Sleep Tips for Kids with ADHD
by A. Grano
While sleep problems are typically classified as a coexisting problem without a distinct causation to ADHD itself, more researchers are suggesting that they should be viewed as a diagnostic criterion. One reason why sleep disturbances related to ADHD may have been disregarded is because they did not meet the requirement from the American Psychiatric Association’s Diagnostic and Statistical Manual of Mental Disorders (DSM), which specified that all ADHD symptoms must be present by age 7 – as most sleep-related problems resulting from ADHD begin occurring by age 12 ½.
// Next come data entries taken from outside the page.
-- ==== Sys2Proof/Machine/Units.lean ====
section
/-! DEFINITION. The state of the safety functions, the pair, security and update, the choreography and the host and
management interfaces, and the messages of the partner link. -/

namespace Sys2Proof.Machine

/-! Safety functions (R280 to R323) -/

/-- A safe input in one unit: its state (0 RUN, 1 DEMAND, 2 WAIT_ACK, 3 FAULT), the fault class (1 DISCREPANCY, 2 TEST),
the discrepancy count, and the filtered levels by bit: 0 channel A, 1 channel B. -/
structure SiSt where
  st : Nat := 1
  fcls : Nat := 0
  cnt : Nat := 0
  lev : Nat := 0
  /-- A gap check has failed since the last tick. -/
  test : Bool := false
  deriving DecidableEq, Repr

/-- One of the two units: its inputs, SACK as sampled at the last tick with the length of the press that runs or has just
ended, ticks for which it has read off, whether a press counts at all since the start, whether the last press began
so, and the permits by bit. -/
structure SafeUnit where
  si : Tbl SiSt := []
  sack : Bool := false
  press : Nat := 0
  offRun : Nat := 0
  armed : Bool := false
  counts : Bool := false
  /-- A press that has ended and whose outcome is still to come. -/
  ended : Option Nat := none
  stuck : Bool := false
  permits : Nat := 0
  /-- The unit has started and takes the other's states at the next tick (R284). -/
  fresh : Bool := true
  deriving DecidableEq, Repr

/-- A switch test pulse (R299): whether the high side is tested, when the pulse began, how it is confirmed (0 SBV
below 1 V, 1 SBI below a tenth of IMIN, 2 SBV of 3 V or more). -/
structure SwTest where
  high : Bool
  at_ : Nat
  how : Nat
  deriving DecidableEq, Repr

/-- A brake channel: fault bits by number (Table 11.13), the drives, when a command last changed, the fault that the
readings show and for how many ticks, since when they are as expected, the pulse that runs, switch faults acknowledged
and waiting for a passing test, endpoints whose records raised SIG_FAULT, the test periods last served by side, and the
time and announcement of the holding test. -/
structure BkSt where
  faults : Nat := 0
  hs : Bool := false
  ls : Bool := false
  changed : Nat := 0
  seen : Nat := 0
  run : Nat := 0
  okAt : Option Nat := none
  pulse : Option SwTest := none
  acked : Nat := 0
  sigs : List Nat := []
  tested : Tbl Nat := []
  passAt : Nat := 0
  due : Bool := false
  overdue : Bool := false
  deriving DecidableEq, Repr

/-- A Zhocy connection: whether it accepts only a new incarnation, its deadline, and when it sends next. -/
structure ZcSt where
  fresh : Bool := true
  deadline : Option Nat := none
  sentAt : Option Nat := none
  deriving DecidableEq, Repr

/-- A holding test (R303): channel, phase (0 engaging, 1 waiting for torque, 2 holding, 3 restoring), when the phase
began, the count C0 and the largest creep. -/
structure HoldTest where
  ch : Nat
  phase : Nat := 0
  at_ : Nat
  c0 : Int := 0
  creep : Nat := 0
  deriving DecidableEq, Repr

/-- A safety configuration on its way (R319): the tick at which both units switch, its parameters, whether it came by
LOAD_SAFETY, and bytes 14 to 27 of its change log entry. -/
structure NewCfg where
  tick : Nat
  cfg : Tbl Nat
  load : Bool
  entry : List Byte := []
  deriving DecidableEq, Repr

/-- The safety functions. `cfg` holds the parameters in force by ID; `stop` is the STOP mask of the last tick; `salt` and
`pw` are the stored password, `incs` the receiving incarnation stored for each CONNID, `incTx` the sending one and `mode`
the mode of the configuration, all kept in the SAFETY region. -/
structure SafeSt where
  sp : SafeUnit := {}
  kp : SafeUnit := {}
  cfg : Tbl Nat := []
  mode : Nat := 0
  tick : Option Nat := none
  cross : Bool := false
  kclk : Bool := false
  disagree : Nat := 0
  partnerRun : Nat := 0
  stop : Nat := 0
  sitOvl : Nat := 0
  /-- VFLD at the last tick, in 10 mV. -/
  vfld : Nat := 0
  bk : Tbl BkSt := []
  zc : Tbl ZcSt := []
  test : Option HoldTest := none
  /-- The channel whose test gave the last result. -/
  lastTest : Nat := 0
  unnamed : Nat := 0
  pending : Option (List Byte) := none
  newCfg : Option NewCfg := none
  salt : List Byte := []
  pw : Option (List Byte) := none
  incs : Tbl Nat := []
  incTx : Nat := 0
  wrong : Nat := 0
  lockAt : Option Nat := none
  /-- The SP's outputs are off until its restart ends (R285). -/
  down : Bool := false
  deriving DecidableEq, Repr

/-- What reaches the two units at a tick from outside: SACK's filtered level as the safety processor (bit 0) and Keeper
(bit 1) sample it; which vectors arrive (bit 0 Keeper's, bit 1 the safety processor's); SBV in 10 mV and SBI in 0.02 mV by
channel; VFLD in 10 mV; and in a pair the partner's input states, permits and SBI, with a bit for each path that it has
on. -/
structure TickIn where
  sack : Fin 4 := 0
  vectors : Fin 4 := 3
  sbv : List Nat := []
  sbi : List Nat := []
  vfld : Nat := 2400
  partner : Option (List Nat × Nat × List Nat × Nat) := none
  deriving DecidableEq, Repr

/-! Messages of the partner link (Table 12.3) -/

/-- The state copy of Table 12.5 in its parts: the cycle, RUNID, digest words and pending flags of the header; SSN and NB
timestamp word of each endpoint's newest sample; next PSN, base time of the oldest unacknowledged row and ledger counts of
each stream; position, velocity and state of each tempo base; SEQ and incarnation of each Zhocy connection; log entries
and how many could not be carried. -/
structure StateCopy where
  cycle : Nat := 0
  runid : Nat := 0
  digest : List Nat := []
  flags : Nat := 0
  eps : Tbl (Nat × Nat) := []
  strms : Tbl (Nat × Option Int × List Nat) := []
  tempo : Tbl (Int × Rat × Nat) := []
  zc : Tbl (Nat × Nat) := []
  entries : List LogEntry := []
  lost : Nat := 0
  deriving DecidableEq, Repr

/-- What the lead mirrors to the follow: DO pushes with their two position words, CLEARs, IOT_DOCMD and IOT_BRKREQ writes
(R327), an accepted Zhocy message (R313), and for a frame of a tile the mean of its values with its beacon value
(R340), a change of the safety configuration (R319), and at a swap the rehearsal with or without the pending image, the
number of the control cycle at B, and the return from a rehearsal (R342). -/
inductive Mirror where
  | doPush (p0 p1 ctl : Word)
  | docmd (v : Word)
  | brkReq (v : Word)
  | zhocy (bytes : List Byte)
  | digest (tile : Fin 4) (f : Nat) (mean beacon : Int)
  | safety (n : NewCfg)
  | rehearse (image : Bool)
  | boundary (cycle : Nat)
  | back
  deriving DecidableEq, Repr

/-- A pair commit as the lead mirrors it (R333): the shadow writes, the commits by bit (0 TIM, 1 IOT, 2 QUE, 3 PAR, 4 to 7
TILE, 8 to 11 FLT), the number of the control cycle whose boundary is B, and the choreography image whose apply it
is. -/
structure CommitMsg where
  words : List (Nat × Word)
  kinds : Nat
  at_ : Nat
  image : Option (List Byte) := none
  deriving DecidableEq, Repr

/-- A swap in progress (R342): its step, whether it applies the pending image, when the step began, and the number of the
control cycle whose boundary is B. -/
structure SwapSt where
  step : Nat
  image : Bool
  at_ : Nat
  b : Option Nat := none
  deriving DecidableEq, Repr

/-- What an old lead hands over at a swap, for each stream: its packets that are not yet acknowledged and its next PSN,
and the next SSN of each endpoint (R342). -/
structure Handover where
  strms : Tbl (List Packet × Nat) := []
  ssn : Tbl Nat := []
  deriving DecidableEq, Repr

/-- The pair part of the state: heartbeats sent and received, what they said of the partner, the declaration in progress
with its time, the copies, the last messages sent, a commit mirrored from the lead and whether this chip has confirmed
it, the swap, and the self-test. -/
structure PairSt where
  beatTx : Option Nat := none
  beatAt : Option Nat := none
  partnerFollow : Bool := false
  partnerUnit : Nat := 0
  partnerState : Nat := 0
  partnerCycle : Nat := 0
  /-- The declaration of a lost lead: local time, cause, age of the copy in use (µs). -/
  declared : Option (Nat × Nat × Nat) := none
  copy : Option StateCopy := none
  copyAt : Nat := 0
  copies : Nat := 0
  copyTx : Option StateCopy := none
  /-- SEQ of the first log entry that no copy has carried. -/
  logged : Nat := 0
  mirrorTx : Option Mirror := none
  commitTx : Option CommitMsg := none
  confirmed : Bool := false
  handover : Option Handover := none
  swap : Option SwapSt := none
  /-- The last FAULT beat sent, and the last fault of the self-test. -/
  faultTx : Option Nat := none
  faultAt : Option Nat := none
  /-- Endpoints that rehearse: their samples take no SSNs and go nowhere (R342). -/
  mute : List Nat := []
  digRun : Tbl Nat := []
  bcnRun : Tbl Nat := []
  /-- Counts of the health report: BIST bits, SCRUBC, SCRUBU, DIGFAIL, BCNFAIL, COPYINC, SSNALIGN since the last one. -/
  bist : Nat := 0
  scrubC : Nat := 0
  scrubU : Nat := 0
  digFail : Nat := 0
  bcnFail : Nat := 0
  copyInc : Nat := 0
  ssnAlign : Nat := 0
  healthTx : Option Nat := none
  /-- The last health report received from the partner. -/
  health : Option (List Byte) := none
  deriving DecidableEq, Repr

/-! Security and update (chapter 13) -/

/-- A holder of an image (R364), by STYPE × 1024 + SRC: local time of its OFFER, image with VERSION × 2^32 + BUILD and number
of blocks, blocks held by bit, HOPS_A, the chain port towards it, and its blocks that failed their hash in this session. -/
structure Holder where
  at_ : Nat := 0
  img : Nat := 0
  rank : Nat := 0
  count : Nat := 0
  have_ : List Byte := []
  hopsA : Nat := 0
  port : Nat := 0
  bad : Nat := 0
  deriving DecidableEq, Repr

/-- A block request outstanding toward a chain port (R366): holder, block, RID, when it was asked last, tries, the fragments
received, and holders that have failed to deliver it. -/
structure FetchSt where
  src : Nat
  block : Nat
  rid : Nat
  at_ : Nat
  tries : Nat := 0
  frags : Tbl (List Byte) := []
  tried : List Nat := []
  deriving DecidableEq, Repr

/-- A manifest that is being fetched (R365): image with its VERSION and BUILD, holder asked, when, tries, fragments received
and their number once known, the digest that a FETCH named, and holders that failed. -/
structure ManFetch where
  img : Nat
  rank : Nat := 0
  src : Option Nat := none
  at_ : Nat := 0
  tries : Nat := 0
  frags : Tbl (List Byte) := []
  count : Option Nat := none
  named : Option Nat := none
  tried : List Nat := []
  deriving DecidableEq, Repr

/-- A session (R365): its manifest, blocks verified with their bytes (the working copy in DRAM), blocks stored in STAGING,
requests by chain port, next RID, and whether every block is stored. -/
structure SessSt where
  man : List Byte
  blocks : Tbl (List Byte) := []
  stored : List Nat := []
  fetch : Tbl (Option FetchSt) := []
  rid : Nat := 0
  complete : Bool := false
  deriving DecidableEq, Repr

/-- A block request that waits for its block: requester (STYPE × 1024 + SRC), chain port, block, RID, fragments by bit (none
for all), when it came. -/
structure HeldReq where
  key : Nat
  port : Nat
  block : Nat
  rid : Nat
  mask : Option Nat
  at_ : Nat
  deriving DecidableEq, Repr

/-- The security and update part of the state. Image slots are 0 and 1. -/
structure SecSt where
  act : Option Nat := none
  fall : Option Nat := none
  /-- The BOOT copy to try last at the next start (R356), and why the last reset came (1 confirm window, 2 ROLLBACK). -/
  bootWd : Option Nat := none
  why : Nat := 0
  /-- The confirm timer: its deadline in local time, and whether PL0 has rewritten the window at this start. -/
  deadline : Option Nat := none
  rewritten : Bool := false
  sess : Option SessSt := none
  mfetch : Option ManFetch := none
  holders : Tbl Holder := []
  /-- Digests refused within the last hour, with the time and the reason that a requester hears. -/
  bads : List (Nat × Nat × Nat) := []
  /-- The conflict list: digests with their VERSION and BUILD. -/
  confl : List (Nat × Nat) := []
  held : List HeldReq := []
  offerAt : Option Nat := none
  /-- What the follow of a pair has gathered of the lead's manifest and of a block (R369): image, block, fragments, their
  number once known. -/
  pushMan : Option (Nat × Tbl (List Byte) × Option Nat) := none
  pushBlk : Option (Nat × Tbl (List Byte)) := none
  /-- Digest of the settings slot in use, and FORMAT of the newest valid slot (0: none). -/
  settings : List Byte := []
  format : Nat := 0
  /-- A flash operation of recovery: ERASE (bit 0) and PROGRAM (bit 1), and its address. -/
  rcv : Option (Nat × Nat) := none
  deriving DecidableEq, Repr

/-- What the firmware finds in the SETTINGS slots (R374): the slot in use, if one is; the newest FORMAT of a valid slot (0: both
are blank); the register writes that the settings ask for; the content of the other slot after a migration; whether no
slot can be read. -/
structure Settings where
  slot : Option (Fin 2) := none
  newest : Nat := 0
  words : List (Nat × Word) := []
  migrated : Option (List Byte) := none
  unreadable : Bool := false
  deriving DecidableEq, Repr

/-! Choreography (chapter 14) -/

/-- The choreography part of the state: the pending image; the image in force; an apply in progress, with its boundary B
on WB0 and the tiles that still wait; whether CHOR_BUSY has been logged for it; whether the expectations are still to be
checked; the slot that is to take the image in force. -/
structure ChorSt where
  pend : Option (List Byte) := none
  force : Option (List Byte) := none
  b : Option Int := none
  tiles : Nat := 0
  busy : Bool := false
  expect : Bool := false
  toStore : Option Nat := none
  /-- No slot was usable at the start (R392). -/
  bare : Bool := false
  deriving DecidableEq, Repr

/-! Host and management (chapter 15) -/

/-- A write that waits for the firmware because it meets a mediated register (R405): who asked (the host, or a role over the
line), the words left with their addresses and the index of the first of them in the request; for the line the port and
the request; whether the host's frame was a legacy one, or ended early (R398). -/
structure MedReq where
  req : Requester
  words : List (Nat × Word)
  index : Nat := 0
  rx : Option (Nat × Frame) := none
  legacy : Bool := false
  early : Bool := false
  deriving DecidableEq, Repr

/-- The host and management part of the state: CODE of the previous host frame, frames ended with OK, the words that the last
frame put on HMISO (WAIT words apart), the legacy pipeline (result, kept high half and held low half by word address, each
for the next frame only); keys in force by role; mediated writes; and the SEQ up to which log entries have been pushed. -/
structure HostSt where
  code : Nat := 0
  frames : Nat := 0
  miso : List Word := []
  result : Nat := 0
  kept : Option (Nat × Nat) := none
  low : Option (Nat × Nat) := none
  keys : Tbl (Option (List Byte)) := []
  meds : List MedReq := []
  pushed : Nat := 0
  deriving DecidableEq, Repr

end Sys2Proof.Machine
end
As many adults with sleep disturbances know, the effects on physical and emotional well-being from lack of sleep or poor quality sleep can be extremely detrimental. For children, the implications can even result in developmental problems. The following tips can help your child get a good night’s rest:
- Lights out. Light has been shown to activate the ADHD brain, leading to later bedtimes. Be sure to begin shutting off or dimming bright lights around the house by 9 PM, which includes spending time in front of a bright computer or TV screen. Dimmer switches and timers can help.
- Be strict with bedtime rules. Some children with ADHD will resist going to bed. Be firm in setting times that your child must get into and stay in bed to help establish healthy sleep routines.
- Help calm restless minds. Many sleep problems caused by ADHD include a constantly ‘running’ mind. Have your child write down all worries and to-do’s before bed to help calm a busy mind. Warm milk, which contains naturally-sedating tryptophan (also found in turkey) can also help.
- Use the bed only for sleeping. Doing homework, playing video games, and any other stimulating activities should be avoided so the bed is associated only with ‘winding down’.
- Stick to a schedule. Sleeping in or going to bed later on weekends can be very tempting, but can often offset any routine established that week.